Nevertheless, the election outcome proved that "there still was an anti-Le Pen front in large urban constituencies," according to Wallard.
During his victory speech in front of Paris' Eiffel Tower on Sunday night, Macron vowed to unite his divided country.
"An answer must be found to the anger and disagreements that led many of our compatriots to vote for the extreme right," Macron told his supporters. "It will be my responsibility and that of those around me."
Although Le Pen's far-right French political party National Rally has performed poorly in previous legislative elections, Yates said the party's strongholds in the south, east and north of France "might give them seats" when voters return to the polls in June. Guenif said the historic 13 million votes that Le Pen received should be seen "as an alarm bell that will ring as soon as the next parliamentary campaign."
"Racist, illiberal, anti-immigration and authoritarian policies have become mainstream and are cast as the respectable means for a national preference," Guenif added. "This is deeply concerning since center-right and right-wing parties increasingly follow this path. Macron's government has embraced such line with illiberal laws during his first term."
Le Pen -- a former lawyer known for her vociferous rhetoric -- has sought to soften her image as the leader of the National Rally, which was founded in 1972 by her firebrand far-right father, Jean-Marie Louis Le Pen. During her latest bid for the presidency, she was no longer directly calling for France to leave the European Union and abandon the euro currency. However, she was likened to former U.S. President Donald Trump with her hard-line policies on Islam and immigration. If elected, she vowed to ban Muslim headscarves in public and give French citizens priority over foreigners for housing and job benefits.
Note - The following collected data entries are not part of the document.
/-- UPLANE_RECEIVE (R371, R372, R376, R377, R390): a frame arrives on a port, `after` ns after the end on air
of the OFDM symbol it carries. -/
def Chip.uplane (c : Chip) (port : Nat) (bytes : List Byte) (after : Int) : Chip :=
  if ¬ c.flag Fld.fhPortMac_en [port] then c
  else match etherParts bytes with
    | none => c.dropEther port
    | some (ty, body) =>
      if ty = 0x88F7 ∨ ty = 0x8809 then c
      else if ty ≠ 0xAEFE then c.dropEther port
      else match ecpriParts body with
        | none => c.dropEther port
        | some (mt, msg) =>
          if mt = 5 then c
          else
            let a := beNat (msg.take 2)
            let e := Eaxc.ofWords (c.eaxc (a % 4096))
            let h := beNat ((msg.drop 4).take 4)
            if mt ≠ 0 ∨ ¬ c.locked ∨ msg.length < 8 ∨ ¬ e.valid ∨ e.port ≠ port ∨ e.idHi ≠ a / 4096 ∨
                bitsOf h 31 28 ≠ 1 then c.dropEther port
            else match rxSections msg.length e (bitsOf h 5 0) (msg.drop 8) with
              | none => c.dropEther port
              | some prbs =>
                if (bitsOf c.fhWin 39 30 : Int) * 1000 < after then
                  (c.count Fld.fhPortStat_late [port]).ev .fhEvLate
                else
                  let n := ((c.radio.slots : Int) + c.slotAhead (bitsOf h 23 16) (bitsOf h 15 12) (bitsOf h 11 6)).toNat
                  prbs.foldl (fun c p => c.writePrb e n p) c

def execUplaneReceive (port : Nat) (bytes : List Byte) (after : Int) (s : State) : Outcome :=
  onUnits (decide (port < 8)) s fun c => c.uplane port bytes after

/-! ### CSection records -/

/-- The 32 bytes of a section record. -/
def recBytes (ws : List Word) : List Byte := ws.flatMap fun w => leBytes 8 w.toNat

/-- Fields of a section record (R386). -/
structure CSection where
  eaxc   : Nat
  down   : Bool
  stype  : Nat
  start  : Nat
  num    : Nat
  id     : Nat
  prb0   : Nat
  prbs   : Nat
  mask   : Nat
  beam   : Nat
  comp   : Nat
  frame  : Nat
  sub    : Nat
  slot   : Nat
  tOff   : Nat
  fstruct : Nat
  cpLen  : Nat
  fOff   : Nat
deriving DecidableEq, Repr

def CSection.ofWords (ws : List Word) : CSection :=
  let bs := recBytes ws
  let n (k len : Nat) : Nat := leNat ((bs.drop k).take len)
  { eaxc := n 0 2, down := bitOf (n 2 1) 0, stype := n 2 1 / 16, start := n 3 1 % 16, num := n 3 1 / 16,
    id := n 4 2 % 4096, prb0 := n 6 2 % 1024, prbs := n 8 2 % 1024, mask := n 10 2 % 4096,
    beam := n 12 2 % 32768, comp := n 14 1, frame := n 16 1, sub := n 17 1 % 16, slot := n 18 1 % 64,
    tOff := n 20 2, fstruct := n 22 1, cpLen := n 24 2, fOff := n 26 3 }

/-- R386: reserved fields are zero, the type is 1 or 3, and there is a symbol. -/
def sectionBad (ws : List Word) : Bool :=
  let bs := recBytes ws
  let b (k : Nat) : Nat := byteAt bs k
  let x := CSection.ofWords ws
  (x.stype != 1 && x.stype != 3) || x.num == 0 || x.num == 15 || b 2 / 2 % 8 != 0 || b 5 / 16 != 0 ||
  b 7 / 4 != 0 || b 9 / 4 != 0 || b 11 / 16 != 0 || b 13 / 128 != 0 || b 15 != 0 || b 17 / 16 != 0 ||
  b 18 / 64 != 0 || b 19 != 0 || b 23 != 0 || b 29 != 0 || b 30 != 0 || b 31 != 0

/-- R387: what a record is answered, `now` ns after the current slot's tick. -/
def Chip.sectionStatus (c : Chip) (t now : Nat) (ws : List Word) : Nat :=
  let x := CSection.ofWords ws
  let e := Eaxc.ofWords (c.eaxc (x.eaxc % 4096))
  let adv := 1000 * (if x.down then bitsOf c.fhWin 9 0 else bitsOf c.fhWin 19 10)
  if sectionBad ws then Status.badParam
  else if ¬ e.valid ∨ e.idHi ≠ x.eaxc / 4096 ∨ e.tent ≠ t then Status.notPermitted
  else if ¬ c.locked ∨
      c.slotAhead x.frame x.sub x.slot * slotNs c.radio.numerology - (now : Int) - adv < 0 then Status.late
  else Status.ok

/-- RADIO_SECTIONS (R425): the records in order of position. -/
def Chip.hwSections (c : Chip) (m : Cmd) (now : Nat) : Chip :=
  let n := bitsOf m.p 15 0
  if m.stray 0xFFFF ∨ n = 0 ∨ 256 < n ∨ m.words.length ≠ 4 * n then c.finish 0x0B01 m Status.badParam
  else
    let recs := (List.range n).map fun k => (m.words.drop (4 * k)).take 4
    let sts := recs.map fun r => c.sectionStatus m.tent now r
    let take := (recs.zip sts).filter fun p => p.2 == Status.ok
    let slotOf (r : List Word) : Nat :=
      let x := CSection.ofWords r
      ((c.radio.slots : Int) + c.slotAhead x.frame x.sub x.slot).toNat
    let radio : Radio := { c.radio with recs := c.radio.recs ++ take.map fun p => (slotOf p.1, p.1) }
    let c : Chip := { c with radio := radio }
    let c := (sts.filter fun st => st == Status.late).foldl (fun c _ => c.ev .fhEvLate) c
    match sts.find? fun st => st != Status.ok with
    | none => c.finish 0x0B01 m Status.ok
    | some st =>
      let first := sts.findIdx fun st => st != Status.ok
      c.finish 0x0B01 m st (first + (n - take.length) * 65536)

def execRadioSections (m : Cmd) (now : Nat) (s : State) : Outcome :=
  onHost m s fun c => c.hwReceive 0x0B01 m fun c => c.hwSections m now

/-- Accepted records of a slot and direction. -/
def Chip.sectionsOf (c : Chip) (slot : Nat) (down : Bool) : List CSection :=
  (c.radio.recs.filter fun p => p.1 == slot).map (fun p => CSection.ofWords p.2)
    |>.filter fun x => x.down == down

/-! ### C-plane out -/

/-- The sections that share one C-plane message: all fields of its headers agree. -/
def sameMessage (x y : CSection) : Bool :=
  x.eaxc == y.eaxc && x.stype == y.stype && x.start == y.start && x.frame == y.frame && x.sub == y.sub &&
  x.slot == y.slot && x.comp == y.comp &&
  (x.stype == 1 || (x.tOff == y.tOff && x.fstruct == y.fstruct && x.cpLen == y.cpLen))

def groupSections : List CSection → List (List CSection) → List (List CSection)
  | [], gs => gs
  | x :: xs, gs =>
    let i := gs.findIdx fun g => match g with
      | y :: _ => sameMessage x y && g.length < 255
      | [] => false
    groupSections xs (if i < gs.length then gs.modify i (fun g => g ++ [x]) else gs ++ [[x]])

/-- Bits of one C-plane section. -/
def CSection.toBytes (x : CSection) : List Byte :=
  let prbs := if 255 < x.prbs then 0 else x.prbs
  beBytes 8 (x.id * 2 ^ 52 + x.prb0 * 2 ^ 40 + prbs * 2 ^ 32 + x.mask * 2 ^ 20 + x.num * 2 ^ 16 + x.beam) ++
    (if x.stype = 3 then beBytes 3 x.fOff ++ beBytes 1 0 else [])

/-- The radio application header up to the symbol. -/
def radioHeader (down : Bool) (frame sub slot sym : Nat) : List Byte :=
  beBytes 1 (down.toNat * 128 + 16) ++ beBytes 1 frame ++ beBytes 2 (sub * 4096 + slot * 64 + sym)

/-- A C-plane message of sections that share one. -/
def Chip.sendCplane (c : Chip) (g : List CSection) : Chip :=
  match g with
  | [] => c
  | x :: _ =>
    let e := Eaxc.ofWords (c.eaxc (x.eaxc % 4096))
    let seq := Tab.get c.radio.seqC x.eaxc 0
    let head := radioHeader x.down x.frame x.sub x.slot x.start ++ beBytes 1 g.length ++ beBytes 1 x.stype ++
      (if x.stype = 3 then beBytes 2 x.tOff ++ beBytes 1 x.fstruct ++ beBytes 2 x.cpLen ++ beBytes 1 x.comp
       else beBytes 1 x.comp ++ beBytes 1 0)
    let radio : Radio := { c.radio with seqC := Tab.set c.radio.seqC x.eaxc ((seq + 1) % 256) }
    let c : Chip := { c with radio := radio }
    c.sendEther e.port e.tci 0xAEFE
      (ecpri 2 (beBytes 2 x.eaxc ++ beBytes 1 seq ++ beBytes 1 0x80 ++ head ++ g.flatMap CSection.toBytes))
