-- ==== Sys2Proof/Machine/Floats.lean ====
section
/-!
DEFINITION. Sys2Proof/Machine/Floats.lean: BF16 and FP32 as site cores compute in them (R70, R93), the approximated
functions of R326, and the conversions of R324, R327 and R328.
-/

namespace Sys2Proof

/-- What a computation draws from as it goes: the core's generator (R305) and the free values (log entry 1). -/
structure Draws where
  gen  : Gen
  free : Nat
deriving DecidableEq, Repr

def Draws.rand (d : Draws) : Nat × Draws := ((Config.freeValue d.free).toNat, { d with free := d.free + 1 })

/-- A float's value: (-1)^neg × m × 2^e, an infinity, or a NaN. -/
inductive Flt where
  | nan
  | inf (neg : Bool)
  | fin (neg : Bool) (m : Nat) (e : Int)
deriving DecidableEq, Repr

/-- R70: the value of a code of 8 exponent bits and `k` fraction bits; a subnormal is zero of its sign. -/
def Flt.ofBits (k x : Nat) : Flt :=
  let e := bitsOf x (k + 7) k
  let f := x % 2 ^ k
  let neg := bitOf x (k + 8)
  if e = 255 then (if f = 0 then .inf neg else .nan)
  else if e = 0 then .fin neg 0 0
  else .fin neg (2 ^ k + f) ((e : Int) - 127 - k)

/-- The integer a value is at the exponent `e`, which is not above its own. -/
def fixAt (neg : Bool) (m : Nat) (e0 e : Int) : Int :=
  let x : Int := m * 2 ^ (e0 - e).toNat
  if neg then -x else x

def Flt.neg : Flt → Flt
  | .nan => .nan
  | .inf s => .inf !s
  | .fin s m e => .fin (!s) m e

/-- A sum, exactly; an exact zero is negative where both terms are. -/
def Flt.add : Flt → Flt → Flt
  | .nan, _ => .nan
  | _, .nan => .nan
  | .inf a, .inf b => if a = b then .inf a else .nan
  | .inf a, _ => .inf a
  | _, .inf b => .inf b
  | .fin s m e, .fin s' m' e' =>
    if m = 0 ∧ m' = 0 then .fin (s && s') 0 0
    else
      let lo := min e e'
      let x := fixAt s m e lo + fixAt s' m' e' lo
      .fin (decide (x < 0)) x.natAbs lo

/-- A product, exactly. -/
def Flt.mul : Flt → Flt → Flt
  | .nan, _ => .nan
  | _, .nan => .nan
  | .inf a, .inf b => .inf (a != b)
  | .inf a, .fin s m _ => if m = 0 then .nan else .inf (a != s)
  | .fin s m _, .inf b => if m = 0 then .nan else .inf (s != b)
  | .fin s m e, .fin s' m' e' => .fin (s != s') (m * m') (e + e')

def Flt.isNan : Flt → Bool
  | .nan => true
  | _ => false

/-- `a < b`; false with a NaN. -/
def Flt.lt : Flt → Flt → Bool
  | .nan, _ => false
  | _, .nan => false
  | .inf a, .inf b => a && !b
  | .inf a, _ => a
  | _, .inf b => !b
  | .fin s m e, .fin s' m' e' =>
    let lo := min e e'
    decide (fixAt s m e lo < fixAt s' m' e' lo)

/-- Equal values; false with a NaN, and the zeros are equal. -/
def Flt.eq (a b : Flt) : Bool := !a.isNan && !b.isNan && !a.lt b && !b.lt a

/-- The code of a result (R70): a NaN is quiet with a free sign and payload, and takes no draw, nor does an infinity;
every other result is rounded with one. -/
def Flt.code (k : Nat) (x : Flt) (d : Draws) : Nat × Draws :=
  match x with
  | .nan =>
    let f := d.rand
    (f.1 / 2 ^ 40 % 2 * 2 ^ (k + 8) + 255 * 2 ^ k + 2 ^ (k - 1) + f.1 % 2 ^ (k - 1), f.2)
  | .inf s => (s.toNat * 2 ^ (k + 8) + 255 * 2 ^ k, d)
  | .fin s m e =>
    let p := fpRound k d.gen s m e
    (p.1, { d with gen := p.2 })

/-- The larger (or smaller) of two. IEEE 754 leaves open what a NaN gives and which of two zeros is returned: a free
value picks. -/
def Flt.pick (big : Bool) (a b : Flt) (d : Draws) : Flt × Draws :=
  let openChoice : Flt × Draws :=
    let f := d.rand
    (if f.1 % 2 = 0 then a else b, f.2)
  if a.isNan ∨ b.isNan then openChoice
  else if a.lt b then (if big then b else a, d)
  else if b.lt a then (if big then a else b, d)
  else if a = b then (a, d)
  else openChoice

/-! ### Approximated functions (R326) -/

/-- A free relative error within 2^-acc. -/
def Flt.blur (acc : Nat) (x : Flt) (d : Draws) : Flt × Draws :=
  match x with
  | .fin s m e =>
    if m = 0 then (x, d)
    else
      let f := d.rand
      let err : Int := (f.1 % (2 ^ 41 + 1) : Nat) - 2 ^ 40
      (.fin s (m * (2 ^ (40 + acc) + err).toNat) (e - 40 - acc), f.2)
  | _ => (x, d)

/-- 1/x. -/
def Flt.recip : Flt → Flt
  | .nan => .nan
  | .inf s => .fin s 0 0
  | .fin s m e => if m = 0 then .inf s else .fin s (2 ^ 160 / m) (-160 - e)

/-- 1/√x. -/
def Flt.rsqrt : Flt → Flt
  | .nan => .nan
  | .inf s => if s then .nan else .fin false 0 0
  | .fin s m e =>
    if m = 0 then .inf s
    else if s then .nan
    else
      let odd := e % 2 = 1
      let m := if odd then 2 * m else m
      let e := if odd then e - 1 else e
      .fin false (isqrt (2 ^ 126 / m)) (-63 - e / 2)

/-- ln 2 in units of 2^-96. -/
def ln2 : Nat := 54916777467707473351141471128

/-- 2^x; far beyond the exponent range a value of the right size stands for it. -/
def Flt.exp2 : Flt → Flt
  | .nan => .nan
  | .inf s => if s then .fin false 0 0 else .inf false
  | .fin s m e =>
    let x := scaleFloor (if s then -(m : Int) else m) (e + 96)
    if 512 * 2 ^ 96 ≤ x then .fin false 1 512
    else if x < -512 * 2 ^ 96 then .fin false 1 (-512)
    else
      let f := (x % 2 ^ 96).toNat
      .fin false (2 * expNeg ((2 ^ 96 - f) * ln2 / 2 ^ 96) (2 ^ 96)) (x / 2 ^ 96 - 96)

/-- The fraction bits of the logarithm of a number of [1, 2) in units of 2^-96, most significant first (log entry
3). -/
def log2Bits : Nat → Nat → Nat → Nat
  | 0, _, acc => acc
  | n + 1, y, acc =>
    let z := y * y / 2 ^ 96
    if 2 ^ 97 ≤ z then log2Bits n (z / 2) (2 * acc + 1) else log2Bits n z (2 * acc)

/-- log2 x. -/
def Flt.log2 : Flt → Flt
  | .nan => .nan
  | .inf s => if s then .nan else .inf false
  | .fin s m e =>
    if m = 0 then .inf true
    else if s then .nan
    else
      let l := Nat.log2 m
      let y := m * 2 ^ 96 / 2 ^ l
      let v : Int := ((l : Int) + e) * 2 ^ 64 + (log2Bits 64 y 0 : Nat)
      .fin (decide (v < 0)) v.natAbs (-64)

/-! ### Conversions -/

/-- A value rounded to an integer of [lo, hi], saturating (R70, R326); a NaN gives a free one. -/
def Flt.toInt (lo hi : Int) (x : Flt) (d : Draws) : Int × Draws :=
  match x with
  | .nan =>
    let f := d.rand
    (lo + ((f.1 % (hi - lo + 1).toNat : Nat) : Int), f.2)
  | .inf s => (if s then lo else hi, d)
  | .fin s m e =>
    let p := d.gen.round16 (scaleFloor (if s then -(m : Int) else m) (e + 16))
    (clampInt lo hi p.1, { d with gen := p.2 })

def Flt.ofInt (x : Int) : Flt := .fin (decide (x < 0)) x.natAbs 0

/-- R327: the code round(v / s), saturated at ±q. An infinite quotient saturates; an undefined one gives a free
code. -/
def narrowCode (q : Int) (v s : Flt) (d : Draws) : Int × Draws :=
  match v, s with
  | .nan, _ => Flt.nan.toInt (-q) q d
  | _, .nan => Flt.nan.toInt (-q) q d
  | .inf _, .inf _ => Flt.nan.toInt (-q) q d
  | .inf a, .fin b _ _ => (if a != b then -q else q, d)
  | .fin .., .inf _ => (Flt.ofInt 0).toInt (-q) q d
  | .fin a m e, .fin b m' e' =>
    let num : Int := m * 2 ^ (e - e').toNat
    let p := d.gen.roundDiv (if a != b then -num else num) (m' * 2 ^ (e' - e).toNat)
    (clampInt (-q) q p.1, { d with gen := p.2 })

/-- R69, R328: the byte round(√v / s), saturated at 255; a negative v or an s of zero gives 0. -/
def rootByte (v s : Flt) (d : Draws) : Nat × Draws :=
  let root (x : Int) : Nat × Draws :=
    let p := d.gen.round16 x
    ((clampInt 0 255 p.1).toNat, { d with gen := p.2 })
  let anyByte : Nat × Draws :=
    let f := d.rand
    (f.1 % 256, f.2)
  match v, s with
  | _, .fin _ 0 _ => (0, d)
  | .nan, _ => anyByte
  | .inf true, _ => (0, d)
  | .fin true (_ + 1) _, _ => (0, d)
  | _, .nan => anyByte
  | .inf false, .inf _ => anyByte
  | .inf false, .fin b _ _ => (if b then 0 else 255, d)
  | .fin .., .inf _ => root 0
  | .fin _ m e, .fin b m' e' =>
    let x : Rat2 := { num := m, den := m' * m', exp := e - 2 * e' }
    let y : Int := isqrt (min (x.floor2 32) (2 ^ 64))
    root (if b then -y else y)

/-- VSC fn 0 (R324): the smallest SC16 value not below a magnitude; an infinity saturates, a NaN gives a free code of
those the device produces (R71). -/
def sc16OfFlt (x : Flt) (d : Draws) : Nat × Draws :=
  match x with
  | .nan =>
    let f := d.rand
    let c := f.1 % 0xFF00
    (if c < 0x100 then 0 else c, f.2)
  | .inf _ => (sc16Max, d)
  | .fin _ m e => (sc16Ceil { num := m, exp := e }, d)

/-- The value of an SC16 code. -/
def Flt.ofSc16 (x : Nat) : Flt := .fin false (sc16Mant x) (sc16Exp x - 8)

end Sys2Proof
end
Le Pen was also criticized for her history of support for Russian President Vladimir Putin. She called Russia's invasion of neighboring Ukraine "unacceptable" and said she's in favor of sanctions, but she publicly opposed restrictions on Russian energy imports, citing concerns about the rising cost of living in France. She also pledged to withdraw France from NATO's integrated military command, which could undermine support for Ukraine's fight. Le Pen previously spoke out in favor of Russia's 2014 annexation of Ukraine's Crimean Peninsula.
"We are far from finished with the Le Pen family." Guenif said. "The daughter [Marine] is still in position to run and if things get worse, win in 2027. And the granddaughter has prepared for years to enter the arena in turn."
Ahead of the first- and second-round votes, French street artist Jaeraymie created distorted versions of Le Pen's campaign posters in an effort to call out extremism. In one of his posters seen in Paris, Le Pen is depicted wearing a hijab, a Muslim headscarf, with the words: "Don't submit to a thinly veiled extreme right."
"She wants to ban the hijab in public spaces in France," Jaeraymie told ABC News earlier this month. "So I found it interesting to tell her: 'Why not imagine what it's like to be a hijabi woman in France?'"
A passerby at the time was amused by the large poster, telling ABC News: "It's quite funny to put into question their ideas."
ABC News' Mary Bruce, Nicky de Blois and Grant Lawson contributed to this report.